Wien. Es ist beinahe schon ein Ritual, das Politikjournalisten seit über einem Jahr begleitet. Sebastian Kurz, der jüngste Kanzler der Zweiten Republik und Schöpfer der zur türkisen Bewegung stilisierten ÖVP, und Heinz-Christian Strache, Chef der Freiheitlichen, die überall in Europa als extrem rechte Partei mit Argusaugen beobachtet wird, verkaufen die Früchte ihrer konstruktiven Zusammenarbeit, demonstrieren Harmonie. So geschehen auch bei der Ein-Jahres-Bilanz der Regierung vor Weihnachten.

Die Fragen der Journalisten aber drehen sich um Skandale und rechtsextreme Ausritte der Freiheitlichen. Allen voran deutsche Journalisten wollen von Sebastian Kurz wissen, wo er die Grenze zieht. Etwa wenn FPÖ-Männer wie der niederösterreichische Landesrat Gottfried Waldhäusl Asylwerber ohne Gerichtsurteil in Lager sperren. "Wie Sie sehen, haben wir hier unterschiedliche Auffassungen", sagt Kurz dann lapidar. "Die Grenze ist das Strafrecht", das ist Kurz’ Credo, wenn es um die extreme Rechte geht.

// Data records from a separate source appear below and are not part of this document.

-- ==== Sys2Proof/Machine/Loop.lean ====
section
/-! DEFINITION. The steps of the loop engines: how a run advances and ends, the halt on a mismatch, the 64 step kinds, the loop core
inside a run (R97 to R111, R117 to R119, R282). -/

namespace Sys2Proof.Machine

open Sys2Proof

/-- The engine of cluster `c`. -/
def eng (c : Nat) (s : State) : EngH := sget EngH.init s.eng c

/-- The engine of cluster `c` becomes `h`. -/
def setEng (c : Nat) (h : EngH) (s : State) : State := { s with eng := sset EngH.init s.eng c h }

/-- The global context of a run (R99). -/
def runCtx (c : Nat) (r : Run) : Nat := 128 * c + r.ctx

/-- The memory address of a cluster's block (R124). -/
def lpeBase (c : Nat) : Nat := 0x44000000 + 0x10000 * c

/-- Step `i` of the program store (R103). -/
def stepWord (c i : Nat) (s : State) : Nat := mread (lpeBase c + 0x8000 + 8 * i) 8 s

/-- Word `t` of the local table, unsigned (R124). -/
def localWord (c t : Nat) (s : State) : Nat := mread (lpeBase c + 0xC000 + 4 * t) 4 s

/-! ### The end of a run (R101, R105, R114, R124) -/

/-- The legs whose automatic commits context `g` of cluster `c` holds (R114). -/
def heldLegs (c g : Nat) (s : State) : List (Nat × Nat) :=
  ((List.range 6).filter (fun j => (ctxGet g 0 s).testBit (16 + j))).map (fun j => (6 * c + j, g))

/-- Holds end, one for each leg (R114). -/
def dropHolds (hs : List (Nat × Nat)) (s : State) : State := { s with holds := hs.foldl (fun l h => l.erase h) s.holds }

/-- The run in progress ends before engine cycle `k`: CTX_RUNS, CTX_STAMP, the LEGMASK holds, 3 dots later where the spare serves; the
cycles used in this line are counted; `cut` sets CUT, bit 9 of CTX_STAT (R105, R114, R121, R124). Where steps follow the last write to a
leg, the hold lasts to the run's end: R114's sentences differ there (DESIGN CHOICE, log 96). -/
def endRun (c k : Nat) (cut : Bool) (s : State) : State :=
  let h := eng c s
  match h.run with
  | none => s
  | some r =>
    let g := runCtx c r
    let stamp := (r.start % 2) * 2 ^ 26 + posLo r.pos
    let s := if cut then setCtxStat g 9 s else s
    let s := ctxMerge g [2, 3] (fun t => ctxSet g 3 stamp (ctxSet g 2 (ctxGet g 2 t + 1) t)) s
    let s := setEng c { h with run := none, freeAt := k, busy := h.busy + (k - max h.from_ r.start) } s
    let s := foff LPE_STAT_RUNNING c s
    if fbit LPE_STAT_SUBST c s then later 3 (.release (heldLegs c g s)) s else dropHolds (heldLegs c g s) s

/-! ### The halt on a mismatch (R119, R121, R122) -/

/-- The frame at whose start a substitution found at position `p` takes effect (R121). -/
def takeoverFrame (p : Pos) (s : State) : Nat := (p.frame + (if p.line + 3 ≤ linesEff s then 1 else 2)) % 2 ^ 32

/-- The spare of region `n`. -/
def spare (n : Nat) (s : State) : SpareH := sget ⟨none, false, false⟩ s.spare n

/-- The spare of region `n` becomes `h`. -/
def setSpare (n : Nat) (h : SpareH) (s : State) : State := { s with spare := sset ⟨none, false, false⟩ s.spare n h }

/-- The reaction entry of a fault source (R382). -/
def reaction (src : Nat) (s : State) : Nat := sget 0 s.rct src

/-- INFO0 and INFO1 of a report found in engine cycle `k` of cluster `c`: the global context of the run and its cycle (R378). -/
def runInfo (c k : Nat) (s : State) : Nat × Nat :=
  match (eng c s).run with
  | some r => (runCtx c r, k - r.start)
  | none => (0xFFFFFFFF, 0)

/-- The engine of cluster `c` halts in engine cycle `k`, before any write of it: its run is cut, LOCK_ERR is set and LPE_HALT issued
(R119). A halted engine's loop core runs no more. -/
def lockHalt (c k : Nat) (s : State) : State :=
  let s := endRun c k true s
  fire (0x1300 + c) (fon LPE_STAT_LOCK_ERR c (setEng c { eng c s with halted := true } (fon LPE_STAT_HALTED c s)))

/-- The spare can take over cluster `c` of region `n` (R121, R122). -/
def canTakeOver (n j : Nat) (s : State) : Bool :=
  fbit RSP_CFG_EN n s && fget RSP_CFG_DESIG n s == j && fbit RSP_STAT_MIRROR_READY n s && !fbit RSP_STAT_IN_SERVICE n s
    && !fbit RSP_STAT_SPARE_FAIL n s

/-- A mismatch or a residue failure in engine cycle `k` of cluster `c`'s own pair (R119); what the substitute reaction does is decided in the
dot in which the report is latched (R382). The spare that serves a cluster takes its own pair's place: of that one nothing is compared. A failure found by the spare in service halts the cluster, and LPE_NOSPARE is reported (R122). -/
def lockFound (c k : Nat) (s : State) : State :=
  let n := c / 6
  if fbit LPE_STAT_SUBST c s then
    report (rsrc n 60) c 0 (lockHalt c k (fon RSP_STAT_SPARE_FAIL n s))
  else
    let info := runInfo c k s
    report (csrc c 8) info.1 info.2 (lockHalt c k s)

/-! ### Operands and results (R100, R103, R106) -/

/-- A step is refused: BADOP, bit 6 of CTX_STAT, and a report from LPE_BADOP (R100). -/
def badOp (c : Nat) (r : Run) (s : State) : State :=
  report (csrc c 4) (runCtx c r) r.cycle (setCtxStat (runCtx c r) 6 s)

/-- Word `x` of the running context, unsigned: as the step's first cycle latched it, or as it stands (R106). -/
def rword (c : Nat) (r : Run) (x : Nat) (s : State) : Nat :=
  match r.latch with
  | some k => k.words.getD x 0
  | none => ctxGet (runCtx c r) x s

/-- Word `x` of the running context, signed. -/
def word_ (c : Nat) (r : Run) (s : State) (x : Nat) : Int := sint (rword c r x s)

/-- What a step reads from outside its context: as its first cycle latched it, or as it now is (R106). -/
def rinput (r : Run) (now : List Int × Bool) : List Int × Bool :=
  match r.latch with
  | some k => (k.vals, k.stale)
  | none => now

/-- A step may write word `x`: W4 to W63 (R100, R103). -/
def mayWrite (x : Nat) : Bool := decide (4 ≤ x) && decide (x ≤ 63)

/-- Word `x` of context `g` is written, with the word's own rule, by a step or a routine (R99): the taps sample what it holds then
(R311). -/
def tracedWrite (g x v : Nat) (s : State) : State :=
  let t := ctxApply g x v s
  traceSample g x (ctxGet g x t) t

/-- A step writes `v` to word `x` of its context (R99). -/
def stepWrite (c : Nat) (r : Run) (x : Nat) (v : Int) (s : State) : State :=
  if mayWrite x then tracedWrite (runCtx c r) x (word v) s else s

/-- The writes of a step and the bits of CTX_STAT that it sets. -/
abbrev Res := List (Nat × Int) × List Nat

/-- The 64-bit words of memory that hold words `xs` of the running context. -/
def ctxKeys (c : Nat) (r : Run) (xs : List Nat) : List Nat :=
  (xs.filter (fun x => decide (x ≤ 63))).map (ctxPlace (runCtx c r))

/-- The words of memory `ks` are read by a loop engine: true where none holds an uncorrectable error (R281, R282). -/
def engineReads (ks : List Nat) (s : State) : Bool × State := if s.poison = [] && s.soft = [] then (true, s) else checkWords ks 0x87 s

/-- The writes and bits of a step's result come about, and the step is refused once where a write may not be made (R100). A word that
is merged into one with an uncorrectable error is a residue failure (R282, R283). -/
def applyRes (c : Nat) (r : Run) (res : Res) (s : State) : State :=
  match mergeWords (ctxKeys c r (res.1.map Prod.fst)).eraseDups 0x87 s with
  | (false, t) => lockFound c (r.start + r.cycle) t
  | (true, t) =>
    let t := forAll res.1 (fun e u => stepWrite c r e.1 e.2 u) (forAll res.2 (fun b u => setCtxStat (runCtx c r) b u) t)
    if res.1.all (fun e => mayWrite e.1) then t else badOp c r t

/-! ### Advancing a run (R105, R106) -/

/-- The run has used `n` more cycles and its next step is `pc`; `ended` says that its last step is done. -/
def advanceTo (c pc n : Nat) (ended : Bool) (s : State) : State :=
  let h := eng c s
  match h.run with
  | none => s
  | some r => setEng c { h with run := some { r with pc := pc, cycle := r.cycle + n, ended := ended, core := none, latch := none, half := false } } s

/-- A run has completed step 2,047 without E: RUNOFF, bit 5 of CTX_STAT, and a report with the cycle in which it completed (R105,
R378). -/
def runOff (c : Nat) (r : Run) (s : State) : State :=
  if r.ended && r.pc == 2048 && !(stepWord c 2047 s).testBit 28 then
    report (csrc c 5) (runCtx c r) (r.cycle - 1) (setCtxStat (runCtx c r) 5 s) else s

/-- Run `r` of cluster `c`, whose last step is done, ends (R105). -/
def finishRun (c : Nat) (r : Run) (s : State) : State := endRun c (r.start + r.cycle) false (runOff c r s)
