-- ==== Sys2Proof/Machine/Audio.lean ====
section
/-! DEFINITION. The audio block: voices, taps, TDM ports, biquads, crosspoint, meters, converting ports (R352 to R370). -/

namespace Sys2Proof.Machine

open Sys2Proof

/-! ### Numbers (R354) -/

/-- Saturation to a signed 24-bit sample. -/
def sat24 (x : Int) : Int := max (-2 ^ 23) (min (2 ^ 23 - 1) x)

/-- A sample as 24 bits, and back. -/
def sample24 (x : Int) : Nat := (BitVec.ofInt 24 x).toNat
def sampleInt (n : Nat) : Int := (BitVec.ofNat 24 n).toInt

/-- The voice `v` beside its registers. -/
def voice (v : Nat) (s : State) : VoiceH := sget VoiceH.init s.aud.voices v

/-- Voice `v` becomes `h`. -/
def setVoice (v : Nat) (h : VoiceH) (s : State) : State :=
  { s with aud := { s.aud with voices := sset VoiceH.init s.aud.voices v h } }

/-- The audio sample period in dots (R352). -/
def audioPeriod (s : State) : Nat := dotsEff s * fget SWP_GEOM_EFF1_K 0 s

/-- The block runs (R352). -/
def audioRuns (s : State) : Bool := fbit AUD_CTRL_EN 0 s && decide (2000 ≤ audioPeriod s)

/-- A sample strobe falls in the present dot and has not been taken: dot 0 of a line whose count since the audio phase origin is a multiple
of K (R31). -/
def strobeDue (s : State) : Bool :=
  s.pos.dot == 0 && s.swp.originLines % fget SWP_GEOM_EFF1_K 0 s == 0 && s.aud.strobe != some s.time

/-- The settings that act between strobes, as they govern from the strobe of the present dot on (R353). -/
def audioSettings (s : State) : SMap (SMap Nat) :=
  [AUD_CTRL_EN, MTR_CFG_EVT, MTR_CFG_SOFT, MTR_CFG_SOFT_EN, TDM_CFG_MODE].foldl (fun m F => sset [] m F.id (sget [] s.regs F.id)) []

/-- A setting as it governs the sample in progress (R353). -/
def agov (F : Fld) (u : Nat) (s : State) : Nat := sget F.rst (sget [] s.aud.gov F.id) u

/-- The TDM slots of a frame (R358). -/
def tdmSlots (s : State) : Nat := min 8 (audioPeriod s / 1000)

/-! ### Voices (R356, R357) -/

/-- The waveform value of waves 0 to 3. -/
def waveform (v wave : Nat) (h : VoiceH) (s : State) : Int :=
  match wave with
  | 0 => if h.phase / 2 ^ 16 < fget VC_DUTY_DUTY v s then 2 ^ 23 - 1 else -2 ^ 23
  | 1 => max (-2 ^ 23) (2 ^ 23 - 1 - 2 * (((h.phase / 2 ^ 8 : Nat) : Int) - 2 ^ 23).natAbs)
  | 2 => if h.noise % 2 = 1 then 2 ^ 23 - 1 else -2 ^ 23
  | _ =>
    let k := h.phase / 2 ^ 27
    let b := fget VC_WT_STEPS (8 * v + k / 4) s / 2 ^ (8 * (k % 4)) % 256
    (BitVec.ofNat 8 b).toInt * 2 ^ 16

/-- The noise register shifts: the feedback of x^23 + x^18 + 1 enters at bit 0. -/
def shiftNoise (n : Nat) : Nat := n * 2 % 2 ^ 23 + (n.testBit 22 ^^ n.testBit 17).toNat

/-- The waveform value under VC_AMP. -/
def amplify (v : Nat) (w : Int) (s : State) : Int := sat24 (roundQ 15 (w * (BitVec.ofNat 16 (fget VC_AMP_AMP v s)).toInt))

/-- One sample of voice `v`: its value, its new state, whether it ends, whether a PCM sample was late. -/
def voiceSample (v : Nat) (s : State) : Int × VoiceH × Bool × Bool :=
  let h := voice v s
  let h := if h.start then { h with phase := 0, noise := 1, pos := 0, start := false } else h
  let step := h.phase + fget VC_FREQ_FREQ v s
  let moved := { h with phase := step % 2 ^ 32, noise := if 2 ^ 32 ≤ step then shiftNoise h.noise else h.noise }
  if !fbit VC_CFG_EN v s then (0, h, false, false)
  else if fget VC_CFG_WAVE v s = 4 then
    let len := fget VC_PCM_LEN_LEN v s
    let past := decide (len ≤ h.pos / 2 ^ 16)
    let loop := fbit VC_CFG_LOOP v s && decide (fget VC_PCM_LOOP_START v s < len)
    if past && !loop then (0, moved, true, false)
    else
      let pos := if past then h.pos - (len - fget VC_PCM_LOOP_START v s) * 2 ^ 16 else h.pos
      let got := h.buf.find? (fun e => e.1 == pos / 2 ^ 16)
      let w : Int := match got with
        | some e => (BitVec.ofNat 16 e.2).toInt * 2 ^ 8
        | none => 0
      (amplify v w s, { moved with pos := pos + fget VC_FREQ_FREQ v s }, false, got.isNone)
  else (amplify v (waveform v (fget VC_CFG_WAVE v s) h s) s, moved, false, false)

/-- A voice ends: EN clears, unless it has been set anew since, ENDED is set, event 0x1AE arrives; after a failed read ERR is set and
AUD_PCM reported (R357, R370). -/
def voiceEnd (v : Nat) (err : Bool) (s : State) : State :=
  let s := { s with aud := { s.aud with next := { s.aud.next with ends := s.aud.next.ends.filter (fun e => e != v) } } }
  let s := fon VC_STAT_ENDED v (if (voice v s).start then s else foff VC_CFG_EN v (foff VC_STAT_ACTIVE v s))
  let s := onlyIf err (fun t => report 0x121 0 0 (fon VC_STAT_ERR v t)) s
  arrive 0x1AE (2 ^ 8 * err.toNat + v) s

/-- PCM_READ_FAIL (R357): a prefetch read of a sounding PCM voice fails. -/
def execPcmReadFail (v : Fin 32) (s : State) : Host.Outcome State Fault Refusal :=
  if fbit VC_CFG_EN v s && fget VC_CFG_WAVE v s == 4 then .next (voiceEnd v true s) else .next s

/-! ### Inputs (R355, R358 to R360, R368) -/

/-- What tap `t` takes in this dot: what was written or latched before it (R360). -/
def tapSample (t : Nat) (s : State) : Int :=
  if fbit TAP_CFG_EN t s then
    let n := fget TAP_CFG_CTX t s
    let w := fget TAP_CFG_WORD t s
    let v := if fbit TAP_CFG_TYPE t s then (if w % 2 = 0 then fbefore SDF_RES0_R n s else fbefore SDF_RES1_R n s)
      else sget 0 s.ctx0 (64 * n + w)
    sat24 (rnd (fget TAP_CFG_SHIFT t s) (sint v)).1
  else 0

/-- The slots below `k` of the frame that ends in the present dot, `n` dots after it began, have been received in full (R358, R367). -/
def slotWhole (k n : Nat) : Bool := decide (1000 * (k + 1) ≤ n)

/-- What slot `k` of port `p` gives: the slot that a master port has received in full in the frame that ends, `n` dots long, if it was a
master in it too and DIN is on its pin (R453); a converting port's sample while it is locked; else 0 (R358, R359, R367, R368). -/
def tdmInput (din : List (BitVec 24)) (n p k : Nat) (s : State) : Int :=
  match fget TDM_CFG_MODE p s with
  | 1 => if agov TDM_CFG_MODE p s == 1 && pinCarries (146 + 4 * p) 0x10 s && decide (k < 8) && slotWhole k n then sampleInt ((din[8 * p + k]?).getD 0).toNat else 0
  | 2 => if fbit TDM_STAT_LOCKED p s then sampleInt (sget 0 (sget AsrcH.init s.aud.asrc p).inputs k) else 0
  | _ => 0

Der enorme Spielraum, den Kurz den Freiheitlichen einräumt, gibt Kurz auch die Chance, sich selbst immer wieder als den moderaten, pragmatischen, europafreundlichen Part darzustellen. Selbst wenn FPÖ-Politiker wie Johann Gudenus oder Christian Hafenecker die dezidiert christlich-soziale Caritas frontal angreifen, diese als "Asylindustrie" diffamieren und ihr "Profitgier" unterstellen, sind es nicht ÖVP-Politiker, sondern linke Kräfte, die zur Verteidigung ausrücken. Vom Kanzler gibt es zu den Attacken des Koalitionspartners nur donnerndes Schweigen. Im Gegenteil: Er glaube nicht, dass Caritas-Präsident Michael Landau zur türkisen Wählerschaft zähle, sagt Kurz. Es gebe niemanden, der ein Recht habe, zu definieren, was christlich-sozial sei. Sehr wohl christlich-sozial sei seine Reform der Mindestsicherung, inklusive aller Kürzungen für Geflüchtete.

Nicht immer aber schweigen die Vertreter der alten, "schwarzen" ÖVP. Ehemalige Parteigranden, die auch heute noch großen Einfluss ausüben, beziehen öffentlich Position gegen die Law-and-Order-Politik des Kanzlers und der FPÖ. Zuletzt stellte sich der mächtige niederösterreichische Ex-Landeshauptmann Erwin Pröll demonstrativ hinter die Initiative "Ausbildung statt Abschiebung" des oberösterreichischen Grünen Rudi Anschober. Die Liste der schwarzen Kritiker wird immer länger: Die ehemaligen ÖVP-Vizekanzler Wilhelm Molterer und Reinhold Mitterlehner sind darunter, der frühere Flüchtlingskoordinator und Raiffeisen-Manager Christian Konrad und sein Vertrauter Ferry Maier gelten längst als dezidierte Kurz-Kritiker. Der ehemalige EU-Kommissar Franz Fischler nimmt sich medial kein Blatt vor den Mund. Das Jahr 2019 werde zum Schlüsseljahr für die Koalition, sagt er.